Polishing (also referred to as buffing and/or compounding) is the step in the detailing process that yields the most dramatic difference in your paint's appearance. The objective of polishing is to remove imperfections in the clear coat that cause the paint to look dull. Surface imperfections can include swirls, scratches, water marks etc. Over time these surface imperfections accumulate causing light to fragment instead of passing directly through the clear coat yielding less gloss and depth. When these imperfections are removed, you will reveal the true potential of your vehicle's paint.


The most common type of paint damage are swirl marks. A swirl mark is a very thin and shallow scratch on the surface of your paint, that often comes from washing and drying improperly. Although some waxes on the market claim to "remove" swirl marks the reality is they just fill in the scratches hiding them temporarily. To eliminate these imperfections permanently requires polishing the paint surface.




Why Use a Buffer?


Theoretically you could take the softest pad with the least aggressive polish and eventually repair even the heaviest of paint damage. Reality is the time this would take makes hand polishing not a very feasible method other than for very light damage or "spot repair" To put this in perspective imagine that an average polisher can operate at say 6,800 oscillations per minute.
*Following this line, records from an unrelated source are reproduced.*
-- ==== Sys2Proof/Certificates/Slice0/Obligations.lean ====
section
/-! DEFINITION. The statements about the model, one `Obligations.<Name>` each. A docstring names the
rule of spec/ a statement formalises; "log <n>" is notes/assumptions/<n>.md. -/

open Sys2Proof Sys2Proof.Machine

/-! ### Encoding -/

/-- R91, R98, R104: a word decodes to `i` exactly when `i` is well formed and the word is its encoding, so
decoding and encoding are inverse to each other, every value of `k` and every bit of the word included. -/
def Obligations.DecodeAndEncodeAreInverse : Prop :=
  ∀ (w : Word) (i : Instr), decode w = .ok i ↔ (i.wf = true ∧ encode i = w)

/-- R92: the legal words, by the fields, by the match/mask pairs, and counted; a word decodes exactly
when it is legal. -/
def Obligations.LegalWordsAreThoseOfTheTable : Prop :=
  (∀ w : Word, (∃ i, decode w = .ok i) ↔
      (w.extractLsb' 16 16 = 0#16 ∧
        ((w.extractLsb' 0 8 ∈ [0x00#8, 0x01#8, 0x02#8, 0x04#8, 0x05#8, 0x06#8] ∧
            w.extractLsb' 8 8 = 0#8) ∨
          w.extractLsb' 0 8 = 0x03#8))) ∧
  (∀ w : Word,
      (decode w = .ok .nop ↔ w &&& 0xFFFFFFFF#32 = 0x00000000#32) ∧
      (decode w = .ok .hash ↔ w &&& 0xFFFFFFFF#32 = 0x00000001#32) ∧
      (decode w = .ok .groups ↔ w &&& 0xFFFFFFFF#32 = 0x00000002#32) ∧
      ((∃ k, decode w = .ok (.group k)) ↔ w &&& 0xFFFF00FF#32 = 0x00000003#32) ∧
      (decode w = .ok .encode ↔ w &&& 0xFFFFFFFF#32 = 0x00000004#32) ∧
      (decode w = .ok .seed ↔ w &&& 0xFFFFFFFF#32 = 0x00000005#32) ∧
      (decode w = .ok .clr ↔ w &&& 0xFFFFFFFF#32 = 0x00000006#32)) ∧
  legalWordList.length = 262 ∧ legalWordList.Nodup ∧
  (∀ w : Word, w ∈ legalWordList ↔ ∃ i, decode w = .ok i)

/-- R104: words written out from the table decode to the command they stand for, and three illegal
ones (R99) do not decode. -/
def Obligations.WrittenOutWordsDecode : Prop :=
  decode 0x00000000#32 = .ok .nop ∧ decode 0x00000001#32 = .ok .hash ∧
  decode 0x00000002#32 = .ok .groups ∧ decode 0x00000B03#32 = .ok (.group 11) ∧
  decode 0x0000FF03#32 = .ok (.group 255) ∧ decode 0x00000004#32 = .ok .encode ∧
  decode 0x00000005#32 = .ok .seed ∧ decode 0x00000006#32 = .ok .clr ∧
  decode 0x00010003#32 = .error .reservedBitsSet ∧
  decode 0x00000102#32 = .error .operandNotZero ∧
  decode 0x00000007#32 = .error .opcodeUnassigned

/-! ### The step -/

/-- R15, R97: while `BUSY = 1` and the word in `CUR` decodes to `i`, the engine's turn is `exec i`:
with nothing pending on the state itself, with an engine turn pending on the state without it. That
the engine moves at these points is the model's choice (log 1). -/
def Obligations.StepRunsTheDecodedCommand : Prop :=
  ∀ (s : State) (i : Instr), s.block.busy = true → decode s.block.cur = .ok i →
    (s.pending = [] → step s = exec i s) ∧
    step (s.withNext .engine) = exec i s

/-- R15, R74: what a step is besides a completion. A host access and a reset take the first pending
event and nothing else; the engine does nothing while `BUSY = 0`; with nothing pending and `BUSY = 0`
the machine stays as it is (log 1: the order of events is the model's choice). -/
def Obligations.StepPerformsTheNextEvent : Prop :=
  ∀ s : State,
    (∀ off size, step (s.withNext (.read off size)) = .next (hostRead off size s)) ∧
    (∀ off size v, step (s.withNext (.write off size v)) = .next (hostWrite off size v s)) ∧
    step (s.withNext .reset) = .next (resetStep s) ∧
    (s.block.busy = false → step (s.withNext .engine) = .next s) ∧
    (s.block.busy = false → s.pending = [] → step s = .next s)

/-! ### The register map and reads -/

/-- R22, R65: every register stands at its offset alone, and the offsets without a register are the
unaligned ones and the multiples of 4 in the five reserved ranges. -/
def Obligations.RegisterMapIsOneToOne : Prop :=
  (∀ r : Reg, regAt r.offset = some r) ∧
  (∀ (off : Offset) (r : Reg), regAt off = some r → r.offset = off) ∧
  (∀ off : Offset, regAt off = none ↔
    (off.toNat % 4 ≠ 0 ∨ (0x028 ≤ off.toNat ∧ off.toNat ≤ 0x03F) ∨
      (0x0E0 ≤ off.toNat ∧ off.toNat ≤ 0x0FF) ∨ (0x140 ≤ off.toNat ∧ off.toNat ≤ 0x1FF) ∨
      (0x300 ≤ off.toNat ∧ off.toNat ≤ 0x3FF) ∨ 0x800 ≤ off.toNat))

/-- R78: `BASE` is a multiple of 4096, and an address of the window names exactly the offset
`address - BASE`; no other address names one. -/
def Obligations.WindowAddressesNameOffsets : Prop :=
  Config.base % 4096 = 0 ∧
  ∀ (address : Nat) (off : Offset),
    offsetOfAddress address = some off ↔ address = Config.base + off.toNat

/-- R64: what a 4-byte read returns at every offset, in every state; a reserved offset gives an access
fault; the block and the remaining events stay as they are. -/
def Obligations.ReadReturnsTheRegister : Prop :=
  ∀ (s : State) (off : Offset), ∃ a : Response,
    step (s.withNext (.read off 4)) = .next (s.answered s.block a) ∧
    (off.toNat % 4 = 0 →
      (off.toNat = 0x000 → a = .readOk s.block.cur) ∧
      (off.toNat = 0x004 → a = .readOk (0#24 ++ BitVec.ofBool s.block.entOk ++
        BitVec.ofBool s.block.sv ++ BitVec.ofBool s.block.gv ++ BitVec.ofBool s.block.iv ++
        BitVec.ofBool s.block.dv ++ BitVec.ofBool s.block.err ++ BitVec.ofBool s.block.done ++
        BitVec.ofBool s.block.busy)) ∧
      (off.toNat = 0x008 → a = .readOk (0#30 ++ BitVec.ofBool s.block.ieErr ++
        BitVec.ofBool s.block.ieDone)) ∧
      (off.toNat = 0x00C → a = .readOk (s.block.errcode.setWidth 32)) ∧
      (off.toNat = 0x010 → a = .readOk s.block.errinfo) ∧
      (off.toNat = 0x014 → a = .readOk (s.block.msgLen.setWidth 32)) ∧
      (off.toNat = 0x018 → a = .readOk (s.block.pwdLen.setWidth 32)) ∧
      (off.toNat = 0x01C → a = .readOk (s.block.saltLen.setWidth 32)) ∧
      (off.toNat = 0x020 → a = .readOk (s.block.ngroups.setWidth 32)) ∧
      (off.toNat = 0x024 → a = .readOk (s.block.gsel.setWidth 32)) ∧
      (∀ j : Fin 8, off.toNat = 0x040 + 4 * j.val → a = .readOk s.block.msg[j.val]) ∧
      (∀ j : Fin 8, off.toNat = 0x060 + 4 * j.val → a = .readOk s.block.digest[j.val]) ∧
      (∀ i : Fin 24, off.toNat = 0x080 + 4 * i.val →
        a = .readOk ((s.block.idx[i.val]).setWidth 32)) ∧
      (∀ j : Fin 16, off.toNat = 0x100 + 4 * j.val → a = .readOk s.block.seed[j.val]) ∧
      (∀ j : Fin 64, off.toNat = 0x200 + 4 * j.val → a = .readOk s.block.salt[j.val]) ∧
      (∀ j : Fin 256, off.toNat = 0x400 + 4 * j.val → a = .readOk s.block.pwd[j.val]) ∧
      (reservedOffset off = true → a = .accessFault off))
Imagine trying to move your arm 6,800 times per minute for hours on end, all while exerting pressure on the applicator pad. Not only does polishing by machine dramatically decrease the time required to complete the job, you will get better results with a machine as well. Using a machine polisher will work in the polishing particles more thoroughly and evenly than you can by hand, achieving better results. However, the results you achieve (and how it takes to achieve them) is also greatly affected by the selection of buffing pad(s) and/or polish/compound(s). Both pads and polishes are available in a variety of aggressiveness levels which have a great bearing on how quickly paint is repaired.
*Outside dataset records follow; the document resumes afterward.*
/-- R48: the bytes of a buffer are those of its words, whole words first. -/
theorem bufferBytes_add (ws : List Word) (k : Nat) {r : Nat} (hr : r ≤ 4) :
    bufferBytes ws (4 * k + r) = bufferBytes ws (4 * k) ++ wordBytes (ws.getD k 0#32) r := by
  rw [bufferBytes, List.range_add, List.map_append, List.map_map]
  congr 1
  refine List.map_congr_left fun i hi => ?_
  have hi : i < 4 := Nat.lt_of_lt_of_le (List.mem_range.mp hi) hr
  have hdiv : (4 * k + i) / 4 = k := by omega
  have hmod : (4 * k + i) % 4 = i := by omega
  rw [Function.comp_apply, bufferByte, hdiv, hmod]

/-- R48: whole words of a buffer come back from their bytes. -/
theorem words32_bufferBytes (ws : List Word) {k : Nat} (hk : k ≤ ws.length) :
    words32 (bufferBytes ws (4 * k)) = ws.take k := by
  induction k with
  | zero => rfl
  | succ k ih =>
    rw [Nat.mul_succ, bufferBytes_add ws k (le_refl 4),
      words32_append _ _ k (bufferBytes_length _ _), ih (by omega), words32_wordBytes_four,
      List.getD_eq_getElem _ _ hk, List.take_append_getElem]

theorem zeros_add (m n : Nat) : zeros (m + n) = zeros m ++ zeros n :=
  List.replicate_append_replicate.symm

theorem words32_zeros (k : Nat) : words32 (zeros (4 * k)) = List.replicate k 0#32 := by
  induction k with
  | zero => rfl
  | succ k ih =>
    rw [Nat.mul_succ, Nat.add_comm, zeros_add, words32_append4 _ _ rfl, ih]
    rfl

/-- R9: the last `k` bytes of `be` hold the lower digits, the bytes before them the rest. -/
theorem beBytes_add (n k v : Nat) : beBytes (n + k) v = beBytes n (v / 256 ^ k) ++ beBytes k v := by
  induction k generalizing v with
  | zero => simp [beBytes]
  | succ k ih =>
    rw [← Nat.add_assoc, beBytes_succ, ih, beBytes_succ k, Nat.div_div_eq_div_mul, pow_succ',
      List.append_assoc]

/-- R48: a length that fits a word, written in 8 bytes, is a zero word and the length. -/
theorem words32_beBytes_eight {v : Nat} (hv : v < 2 ^ 32) :
    words32 (beBytes 8 v) = [0#32, BitVec.ofNat 32 v] := by
  have hhigh : v / 256 ^ 4 = 0 := Nat.div_eq_of_lt hv
  have hlow := words32_append4 (beBytes 4 v) [] (beBytes_length _ _)
  rw [List.append_nil, intOf_beBytes, Nat.mod_eq_of_lt (by omega)] at hlow
  rw [beBytes_add 4 4, hhigh, words32_append4 _ _ (beBytes_length _ _), hlow]
  rfl

end Sys2Proof.Machine

/-! # A message that fits one block (spec/40_sha256.md R131) -/

namespace Sys2Proof.Machine

/-- R131: up to 55 bytes the least residue is `55 - L` itself. -/
theorem pad256_of_length_le {m : List Byte} (hm : m.length ≤ 55) :
    pad256 m = m ++ [0x80#8] ++ zeros (55 - m.length) ++ beBytes 8 (8 * m.length) := by
  obtain ⟨z, -, hz, hpad, -⟩ := (paddingFillsWholeBlocks m).1
  have hz : z = 55 - m.length := by omega
  rw [hpad, hz]

theorem pad256_length_of_length_le {m : List Byte} (hm : m.length ≤ 55) :
    (pad256 m).length = 64 := by
  rw [pad256_of_length_le hm]
  simp only [List.length_append, List.length_singleton, zeros_length, beBytes_length]
  omega

theorem words32_pad256_length {m : List Byte} (hm : m.length ≤ 55) :
    (words32 (pad256 m)).length = 16 := by
  rw [words32_length, pad256_length_of_length_le hm]

theorem absorbBlocks_one {w : Nat} (p : HashParams w) (hv : HashVars w) (ws : List (BitVec w)) :
    absorbBlocks p 1 hv ws = compress p hv (ws.take 16) := rfl

/-- R131: `N = 1`. -/
theorem sha256State_of_length_le {m : List Byte} (hm : m.length ≤ 55) :
    sha256State m = compress256 iv256 (words32 (pad256 m)) := by
  rw [sha256State, pad256_length_of_length_le hm, Nat.div_self (by decide), absorbBlocks_one,
    List.take_of_length_le (words32_pad256_length hm).le, compress256]

/-- R131: a word cut after its first `r` bytes, closed by the byte 0x80 and zeros. -/
def markedWord (w : Word) (r : Nat) : Word :=
  BitVec.ofNat 32 (intOf (wordBytes w r ++ [0x80#8] ++ zeros (3 - r)))

theorem markedWord_zero (w : Word) : markedWord w 0 = 0x80000000#32 := rfl

/-- The marked word by a mask and a set of bits, from what they do to each byte. -/
theorem markedWord_eq_and_or {w : Word} {r : Nat} (a b c d a' b' c' d' : Byte)
    (hbytes : wordBytes w r ++ [0x80#8] ++ zeros (3 - r) =
      [wordByte w 0 &&& a ||| a', wordByte w 1 &&& b ||| b', wordByte w 2 &&& c ||| c',
        wordByte w 3 &&& d ||| d']) :
    markedWord w r = w &&& (a ++ b ++ c ++ d) ||| (a' ++ b' ++ c' ++ d') := by
  rw [markedWord, hbytes, ofNat_intOf_four, and_or_bytes]

theorem markedWord_one (w : Word) : markedWord w 1 = w &&& 0xFF000000#32 ||| 0x00800000#32 :=
  markedWord_eq_and_or 0xFF#8 0#8 0#8 0#8 0#8 0x80#8 0#8 0#8
    (by simp [wordBytes, List.range_succ, zeros, byte_and_mask])

theorem markedWord_two (w : Word) : markedWord w 2 = w &&& 0xFFFF0000#32 ||| 0x00008000#32 :=
  markedWord_eq_and_or 0xFF#8 0xFF#8 0#8 0#8 0#8 0#8 0x80#8 0#8
    (by simp [wordBytes, List.range_succ, zeros, byte_and_mask])

theorem markedWord_three (w : Word) : markedWord w 3 = w &&& 0xFFFFFF00#32 ||| 0x00000080#32 :=
  markedWord_eq_and_or 0xFF#8 0xFF#8 0xFF#8 0#8 0#8 0#8 0#8 0x80#8
    (by simp [wordBytes, List.range_succ, zeros, byte_and_mask])

theorem take_msg_length (b : Block) {q : Nat} (hq : q ≤ 8) :
    (b.msg.toList.take q).length = q := by
  rw [List.length_take, Vector.length_toList, Nat.min_eq_left hq]

section
variable {b : Block} {q r : Nat} (hr : r < 4) (hlen : b.msgLen.toNat = 4 * q + r)
  (hcap : b.msgLen.toNat ≤ 32)
include hr hlen hcap

/-- R131: the sixteen words of the block: whole `MSG` words, the marked word, zeros, the length. -/
theorem words32_pad256_msgBytes :
    words32 (pad256 b.msgBytes) =
      b.msg.toList.take q ++ markedWord (b.msg.toList.getD q 0#32) r ::
        (List.replicate (14 - q) 0#32 ++ [BitVec.ofNat 32 (8 * b.msgLen.toNat)]) := by
  have hgap : zeros (55 - b.msgLen.toNat) = zeros (3 - r) ++ zeros (4 * (13 - q)) := by
    rw [← zeros_add]
    congr 1
    omega
  have hbytes : pad256 b.msgBytes =
      bufferBytes b.msg.toList (4 * q) ++
        ((wordBytes (b.msg.toList.getD q 0#32) r ++ [0x80#8] ++ zeros (3 - r)) ++
          (zeros (4 * (13 - q)) ++ beBytes 8 (8 * b.msgLen.toNat))) := by
    rw [pad256_of_length_le (by rw [Block.msgBytes_length]; omega), Block.msgBytes_length, hgap,
      Block.msgBytes, hlen, bufferBytes_add _ _ hr.le]
    simp only [List.append_assoc]
  have hzeros : List.replicate (14 - q) 0#32 = List.replicate (13 - q) 0#32 ++ [0#32] := by
    rw [← List.replicate_succ']
    congr 1
    omega
  rw [hbytes, words32_append _ _ q (bufferBytes_length _ _),
    words32_bufferBytes _ (by rw [Vector.length_toList]; omega),
    words32_append4 _ _ (by simp; omega), words32_append _ _ (13 - q) (zeros_length _),
    words32_zeros, words32_beBytes_eight (by omega), hzeros, List.append_assoc (List.replicate _ _)]
  rfl

theorem words32_pad256_getElem?_lt {t : Nat} (ht : t < q) :
    (words32 (pad256 b.msgBytes))[t]? = b.msg.toList[t]? := by
  have htake := take_msg_length b (q := q) (by omega)
  rw [words32_pad256_msgBytes hr hlen hcap, List.getElem?_append_left (by omega),
    List.getElem?_take_of_lt ht]

theorem words32_pad256_getElem?_mark :
    (words32 (pad256 b.msgBytes))[q]? = some (markedWord (b.msg.toList.getD q 0#32) r) := by
  have htake := take_msg_length b (q := q) (by omega)
  rw [words32_pad256_msgBytes hr hlen hcap, List.getElem?_append_right htake.le, htake,
    Nat.sub_self, List.getElem?_cons_zero]

/-- Past the marked word the places count from `q + 1`. -/
theorem words32_pad256_getElem?_gt (i : Nat) :
    (words32 (pad256 b.msgBytes))[q + 1 + i]? =
      (List.replicate (14 - q) 0#32 ++ [BitVec.ofNat 32 (8 * b.msgLen.toNat)])[i]? := by
  have htake := take_msg_length b (q := q) (by omega)
  rw [words32_pad256_msgBytes hr hlen hcap, List.getElem?_append_right (by omega), htake,
    show q + 1 + i - q = i + 1 by omega, List.getElem?_cons_succ]

theorem words32_pad256_getElem?_zero {t : Nat} (hq : q < t) (ht : t ≤ 14) :
    (words32 (pad256 b.msgBytes))[t]? = some 0#32 := by
  obtain ⟨i, rfl⟩ := Nat.exists_eq_add_of_lt hq
  rw [Nat.add_right_comm, words32_pad256_getElem?_gt hr hlen hcap,
    List.getElem?_append_left (by rw [List.length_replicate]; omega),
    List.getElem?_replicate_of_lt (by omega)]

theorem words32_pad256_getElem?_length :
    (words32 (pad256 b.msgBytes))[15]? = some (BitVec.ofNat 32 (8 * b.msgLen.toNat)) := by
  rw [show 15 = q + 1 + (14 - q) by omega, words32_pad256_getElem?_gt hr hlen hcap]
  simp

end

/-- Settles O40: the words of the block by the place of the marked word, which the remainder of the
length modulo 4 gives. -/
theorem oneBlockSuffices : Obligations.OneBlockSuffices := by
  refine ⟨fun m hm => ⟨pad256_length_of_length_le hm, pad256_of_length_le hm,
    sha256State_of_length_le hm⟩, ?registers⟩
  case registers =>
    rintro b q ⟨t, -⟩ hcap rfl
    have hr : b.msgLen.toNat % 4 < 4 := Nat.mod_lt _ (by decide)
    have hlen : b.msgLen.toNat = 4 * (b.msgLen.toNat / 4) + b.msgLen.toNat % 4 :=
      (Nat.div_add_mod _ 4).symm
    have hmark := words32_pad256_getElem?_mark hr hlen hcap
    refine ⟨words32_pad256_length (by rw [Block.msgBytes_length]; omega),
      words32_pad256_getElem?_lt hr hlen hcap, ?_, ?_, ?_, ?_,
      words32_pad256_getElem?_zero hr hlen hcap, ?_⟩
    · rintro hmod rfl
      rw [hmark, hmod, markedWord_zero]
    · rintro hmod rfl
      rw [hmark, hmod, markedWord_one]
    · rintro hmod rfl
      rw [hmark, hmod, markedWord_two]
    · rintro hmod rfl
      rw [hmark, hmod, markedWord_three]
    · rintro rfl
      exact words32_pad256_getElem?_length hr hlen hcap

end Sys2Proof.Machine

/-! # The groups of the concatenated buffer (spec/41_bitgroup.md R154, R158, R159) -/

namespace Sys2Proof.Machine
One of most common fears that most novices or "weekend warriors" have that makes them reluctant to polish their own vehicle is that they will damage or "burn through" the paint. Reality is that Random Orbital or D/A type polishers are extremely safe to use particularly when mated with the right pad/product combo. An expert professional polisher working with a "time is money" mentality may use a rotary type polisher with a very aggressive pad/compound combination to repair paint damage as quickly as possible. The DIYer rarely needs to complete their project that quickly and are more concerned about the final results as opposed to how quickly the results are achieved. By simply using a Random Orbital type polisher with a less aggressive pad/product combination than a pro would use a novice can very safely achieve stunning results in just a bit more time and have fun doing it!